Saved data entries:
/-- The conversion literal (R225). -/
def cvtLit (w : Fields) : CvtLit :=
  { sel := (w.sd.extractLsb' 5 2).toFin, sat := w.sd.getLsbD 4, sty := ElemTy.ofCode (w.sd.extractLsb' 0 4) }

/-- CVT group (R224). An STY that CVT8PK does not take, and an SC that does not agree with it (R225), have sub-code 6, as limits of the literal (DESIGN CHOICE,
log entry 64). -/
def cvtG (w : Fields) (fn : Nat) : Except DecodeError Instr := do
  match fn with
  | 0 => do
    formR w
    let t ← tyIn w ElemTy.inCvt
    dstRow w; nul w.sb; nul w.sc
    lit (cvtLit w).wfCvt
    let d ← dstOp w
    let a ← src w.sa
    return .cvt (hd w) t (Rnd.ofCode w.hn) d a (cvtLit w)
  | 1 => do
    formR w
    let t ← tyIn w ElemTy.inPk
    dstRow w; nul w.sc
    lit (cvtLit w).wfCvt
    let d ← dstOp w
    let a ← src w.sa
    let b ← src w.sb
    return .cvtpk (hd w) t (Rnd.ofCode w.hn) d a b (cvtLit w)
  | 2 => do
    formR w
    let t ← tyIn w ElemTy.inPk8
    dstRow w
    rsv (w.sc == 127#7 || !(cvtLit w).sty.inPk)
    rsv (!w.sd.getLsbD 6)
    lit ((cvtLit w).wfPk8 (w.sc != 127#7))
    let d ← dstOp w
    let a ← src w.sa
    let b ← src w.sb
    let c ← srcOpt w.sc
    return .cvt8pk (hd w) t (Rnd.ofCode w.hn) d a b c (cvtLit w)
  | 3 => do
    formR w
    let t ← tyIn w ElemTy.inPk
    dstRow w; nul w.sb; nul w.sc
    lit (cvtLit w).wfUpk
    let d ← dstOp w
    let a ← src w.sa
    return .cvtupk (hd w) t (Rnd.ofCode w.hn) d a (cvtLit w)
  | 4 => do
    formR w
    let t ← tyIn w ElemTy.inFT
    dstRowVN w
    rsv (w.sd.extractLsb' 3 4 == 0#4)
    lit (w.sd.extractLsb' 0 3 != 0#3)
    let d ← dstOp w
    let a ← src w.sa
    let b ← src w.sb
    let c ← src w.sc
    return .qblk (hd w) t (Rnd.ofCode w.hn) d a b c (w.sd.extractLsb' 0 3).toFin
  | _ => do
    formR w
    let t ← tyIn w ElemTy.inFT
    dstRow w; nul w.sc
    rsv (w.sd.extractLsb' 3 4 == 0#4)
    lit (w.sd.extractLsb' 0 3 != 0#3)
    let d ← dstOp w
    let a ← src w.sa
    let b ← src w.sb
    return .dqblk (hd w) t (Rnd.ofCode w.hn) d a b (w.sd.extractLsb' 0 3).toFin

/-- SFU group (R230). -/
def sfuG (w : Fields) (fn : Nat) : Except DecodeError Instr := do
  match fn with
  | 0 => sfu w .rcp
  | 1 => sfu w .rsq
  | 2 => sfu w .sqrt
  | 3 => sfu w .exp2
  | 4 => sfu w .log2
  | 5 => sfu w .sinpi
  | 6 => sfu w .cospi
  | 7 => sfu w .tanh
  | 8 => do
    formR w; tyIs w .n32; hn0 w; dstRow w; nul w.sa; nul w.sb; nul w.sc; nul w.sd
    let d ← dstOp w
    return .rnd (hd w) d
  | _ => do
    formR w; tyIs w .f32; hn0 w; dstRow w; nul w.sa; nul w.sb; nul w.sc; nul w.sd
    let d ← dstOp w
    return .rndf (hd w) d

/-- XBFLY and XBCAST (R212). -/
def xmove (w : Fields) (mk : Hd → ElemTy → Dst → Src → SrcI → Instr) : Except DecodeError Instr := do
  formRI w
  let t ← tyIn w ElemTy.notBfp
  hn0 w; dstRow w; noQueue w.sa
  (if w.f then row true else noQueue w.sb)
  nulSC w; nulSD w
  let d ← dstOp w
  let a ← src w.sa
  let b ← sbI w
  return mk (hd w) t d a b

def redOp (n : Nat) : Except DecodeError RedOp :=
  match n with
  | 0 => .ok .add | 1 => .ok .min | 2 => .ok .max | 3 => .ok .and | 4 => .ok .or | 5 => .ok .xor
  | _ => .error (.illop 6)

/-- XLN group (R212). -/
def xln (w : Fields) (fn : Nat) : Except DecodeError Instr := do
  match fn with
  | 0 => do
    formRI w
    let t ← tyIn w ElemTy.notBfp
    row (w.hn != 3#2)
    dstRow w; noQueue w.sa
    (if w.f then row true else noQueue w.sb)
    nulSC w; nulSD w
    let d ← dstOp w
    let a ← src w.sa
    let b ← sbI w
    let m := match w.hn.toNat with
      | 0 => XMode.idx | 1 => XMode.up | _ => XMode.down
    return .xshf (hd w) t m d a b
  | 1 => xmove w .xbfly
  | 2 => xmove w .xbcast
  | 3 => do
    formR w
    let t ← tyIn w ElemTy.inRed
    hn0 w; dstRow w; noQueue w.sa; nul w.sb; nul w.sc
    rsv (w.sd.extractLsb' 4 3 == 0#3)
    lit (!w.sd.getLsbD 3)
    let op ← redOp (w.sd.extractLsb' 0 3).toNat
    lit (op.accepts t)
    let d ← dstOp w
    let a ← src w.sa
    return .redx (hd w) t d a op
  | 4 => do
    formR w
    let t ← tyIn w ElemTy.inRed
    hn0 w; dstRow w; noQueue w.sa; nul w.sb; nul w.sc
    rsv (w.sd.extractLsb' 4 3 == 0#3)
    let op ← redOp (w.sd.extractLsb' 0 3).toNat
    lit (op.accepts t)
    let d ← dstOp w
    let a ← src w.sa
    return .scanx (hd w) t d a op (w.sd.getLsbD 3)
  | 5 => do
    formR w
    if w.hn == 3#2 then
      tyIs w .n64; dstRow w; nul w.sb; nul w.sc
      let p ← predRow w.sa
      rsv (w.sd.extractLsb' 1 6 == 0#6)
      let d ← dstOp w
      return .vote (hd w) (.ballot d (w.sd.getLsbD 0)) p
    tyIs w .b32
    let d ← dstPred w
    nul w.sb; nul w.sc; nul w.sd
    let p ← predRow w.sa
    match w.hn.toNat with
    | 0 => return .vote (hd w) (.all d) p
    | 1 => return .vote (hd w) (.any d) p
    | _ => return .vote (hd w) (.uni d) p
  | 6 => do
    formR w
    let t ← tyIn w (fun t => t == .b32 || t == .n64)
    hn0 w; dstRow w; noQueue w.sa; nul w.sb; nul w.sc
    rsv (w.sd.extractLsb' 1 6 == 0#6)
    let d ← dstOp w
    let a ← src w.sa
    return .xmatch (hd w) (t == .n64) d a (w.sd.getLsbD 0)
  | 7 => do
    formR w; tyIs w .b32; hn0 w
    let d ← dstPred w
    nul w.sa; nul w.sb; nul w.sc; nul w.sd
    return .elect (hd w) d
  | _ => do
    formR w; tyIs w .n32; dstRow w
    if w.hn.getLsbD 1 then
      nul w.sb; nul w.sc; nul w.sd
      let p ← predRow w.sa
      let d ← dstOp w
      return .xcount (hd w) d (if w.hn.getLsbD 0 then .predBelow p else .pred p)
    nul w.sa; nul w.sb; nul w.sc; nul w.sd
    let d ← dstOp w
    return .xcount (hd w) d (if w.hn.getLsbD 0 then .below else .exec)

/-- CEL group (R188). -/
def cel (w : Fields) (fn : Nat) : Except DecodeError Instr := do
  match fn with
  | 0 => do
    formRI w
    let t ← tyIn w ElemTy.notBfp
    hn0 w; dstRow w
    (if w.f then nul w.sa else (do nul w.sb; nul w.sc; nul w.sd))
    lit (!w.f || immOk t w.imm)
    let d ← dstOp w
    let a ← saI w
    return .mov (hd w) t d a
  | 1 => do
    formI w; tyIs w .b32; hn0 w; dstNone w
    lit (decide (w.imm.toNat ≤ 14))
    let a ← bindName w.sa
    return .drop (hd w) a (w.imm.extractLsb' 0 4)
  | 2 => do
    formI w; tyIs w .b32; hn0 w; dstNone w
    lit (decide (1 ≤ w.imm.toNat) && decide (w.imm.toNat ≤ 14))
    let a ← bindName w.sa
    return .keep (hd w) a (w.imm.extractLsb' 0 4)
  | 3 => do
    formR w; tyIs w .b32; hn0 w; dstNone w; nul w.sb; nul w.sc; nul w.sd
    let a ← bindName w.sa
    return .free (hd w) a
  | 4 => do
    formR w
    let t ← tyIn w ElemTy.in64
    hn0 w; dstRowV w; nul w.sc; nul w.sd
    let d ← dstOp w
    let a ← src w.sa
    let b ← src w.sb
    return .pair (hd w) t d a b
  | 5 => do
    formR w
    let t ← tyIn w ElemTy.in64
    hn0 w
    let d ← dstName w
    nul w.sb; nul w.sc; nul w.sd
    let a ← src w.sa
    return .split (hd w) t d w.rdc a
  | _ => do
    formR w; tyIs w .b32; dstRowV w
    nul w.sb; nul w.sc; nul w.sd
    if w.hn == 3#2 then
      nul w.sa
      let d ← dstOp w
      return .cellq (hd w) d .lane
    let d ← dstOp w
    let a ← bindName w.sa
    match w.hn.toNat with
    | 0 => return .cellq (hd w) d (.state a)
    | 1 => return .cellq (hd w) d (.pcl a)
    | _ => return .cellq (hd w) d (.pch a)

/-- R147: the register form's literal, CNT nonzero only where R147 admits it. -/
def cntLit (w : Fields) (counted : Bool) : Except DecodeError Unit :=
  lit (w.f || counted || w.sd.extractLsb' 0 6 == 0#6)

def cntOf (w : Fields) : Fin 64 := if w.f then 0 else (w.sd.extractLsb' 0 6).toFin

/-- MEM group (R145). PFL's SC is a count or nul: in the register form it may name any source, with every HN (log entry 60). -/
def mem (w : Fields) (fn : Nat) : Except DecodeError Instr := do
  match fn with
  | 0 => do
    formRI w
    let t ← tyIn w ElemTy.notBfp
    dstRowVQ w; nulSC w
    cntLit w (w.hn == 3#2)
    let d ← dstOp w
    let m ← maddr w
    return .ld (hd w) t (Hint.ofCode w.hn) d m (cntOf w)
  | 1 => do
    formR w
    let t ← tyIn w ElemTy.notBfp
    row (w.hn != 3#2)
    dstNone w; cntLit w false
    let a ← src w.sa
    let b ← src w.sb
    let c ← src w.sc
    return .st (hd w) t (Hint.ofCode w.hn) a b (w.sd.getLsbD 6) c
  | 2 => do
    formRI w
    let t ← tyIn w ElemTy.notBfp
    row (w.hn == 0#2 || w.hn == 3#2)
    dstRowVQ w; nulSC w; cntLit w false
    let d ← dstOp w
    let m ← maddr w
    return .lds (hd w) t (w.hn == 3#2) d m
  | 3 => do
    formR w
    let t ← tyIn w ElemTy.notBfp
    hn0 w; dstNone w; cntLit w false
    let a ← src w.sa
    let b ← src w.sb
    let c ← src w.sc
    return .sts (hd w) t a b (w.sd.getLsbD 6) c
  | 4 => do
    formRI w
    let t ← tyIn w ElemTy.inLdp
    hn0 w; dstRowVQ w; nulSC w; cntLit w false
    let d ← dstOp w
    let m ← maddr w
    return .ldp (hd w) t d m
  | 5 => do
    formRI w; tyIs w .b32
    let d ← nameRow w.dst
    row (d.val % 2 == 0 && w.rdc != 0#4)
    nulSC w; cntLit w (w.hn == 3#2)
    let m ← maddr w
    return .ldv (hd w) (Hint.ofCode w.hn) d w.rdc m (cntOf w)
  | 6 => do
    formR w; tyIs w .b32
    row (w.hn != 3#2)
    dstNone w
    let c ← nameRow w.sc
    row (c.val % 2 == 0)
    cntLit w false
    let a ← src w.sa
    let b ← src w.sb
    return .stv (hd w) (Hint.ofCode w.hn) a b (w.sd.getLsbD 6) c
  | _ => do
    formRI w; tyIs w .b32; dstNone w
    cntLit w false
    let m ← maddr w
    if w.f then return .pfl (hd w) (Hint.ofCode w.hn) m none
    let c ← srcOpt w.sc
    return .pfl (hd w) (Hint.ofCode w.hn) m c

def atomOp (n : Nat) : Except DecodeError AtomOp :=
  match n with
  | 0 => .ok .add | 1 => .ok .min | 2 => .ok .max | 3 => .ok .and | 4 => .ok .or | 5 => .ok .xor
  | 6 => .ok .exch | 7 => .ok .fadd | _ => .error (.illop 6)

def awaitCond (n : Nat) : Except DecodeError AwaitCond :=
  match n with
  | 0 => .ok .eq | 1 => .ok .ne | 2 => .ok .ge | 3 => .ok .lt | 4 => .ok .any | 5 => .ok .none
  | _ => .error (.illop 6)

/-- TY of ATOM and ARED (R159): those of the operation that SD names, or of any operation where it names none, which is a later check (R63). -/
def atomTy (w : Fields) : Except DecodeError ElemTy :=
  match atomOp (w.sd.extractLsb' 0 4).toNat with
  | .ok op => tyIn w op.accepts
  | .error _ => tyIn w (fun t => [AtomOp.add, .min, .max, .and, .or, .xor, .exch, .fadd].any (fun op => op.accepts t))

* [WORK INSTRUCTION]
If a line in the data above holds the string "then", copy it.

* [WRITTEN ANSWER]
  (if w.f then row true else noQueue w.sb)
    (if w.f then row true else noQueue w.sb)
    if w.hn == 3#2 then
    if w.hn.getLsbD 1 then
      return .xcount (hd w) d (if w.hn.getLsbD 0 then .predBelow p else .pred p)
    return .xcount (hd w) d (if w.hn.getLsbD 0 then .below else .exec)
    (if w.f then nul w.sa else (do nul w.sb; nul w.sc; nul w.sd))
    if w.hn == 3#2 then
def cntOf (w : Fields) : Fin 64 := if w.f then 0 else (w.sd.extractLsb' 0 6).toFin
    if w.f then return .pfl (hd w) (Hint.ofCode w.hn) m none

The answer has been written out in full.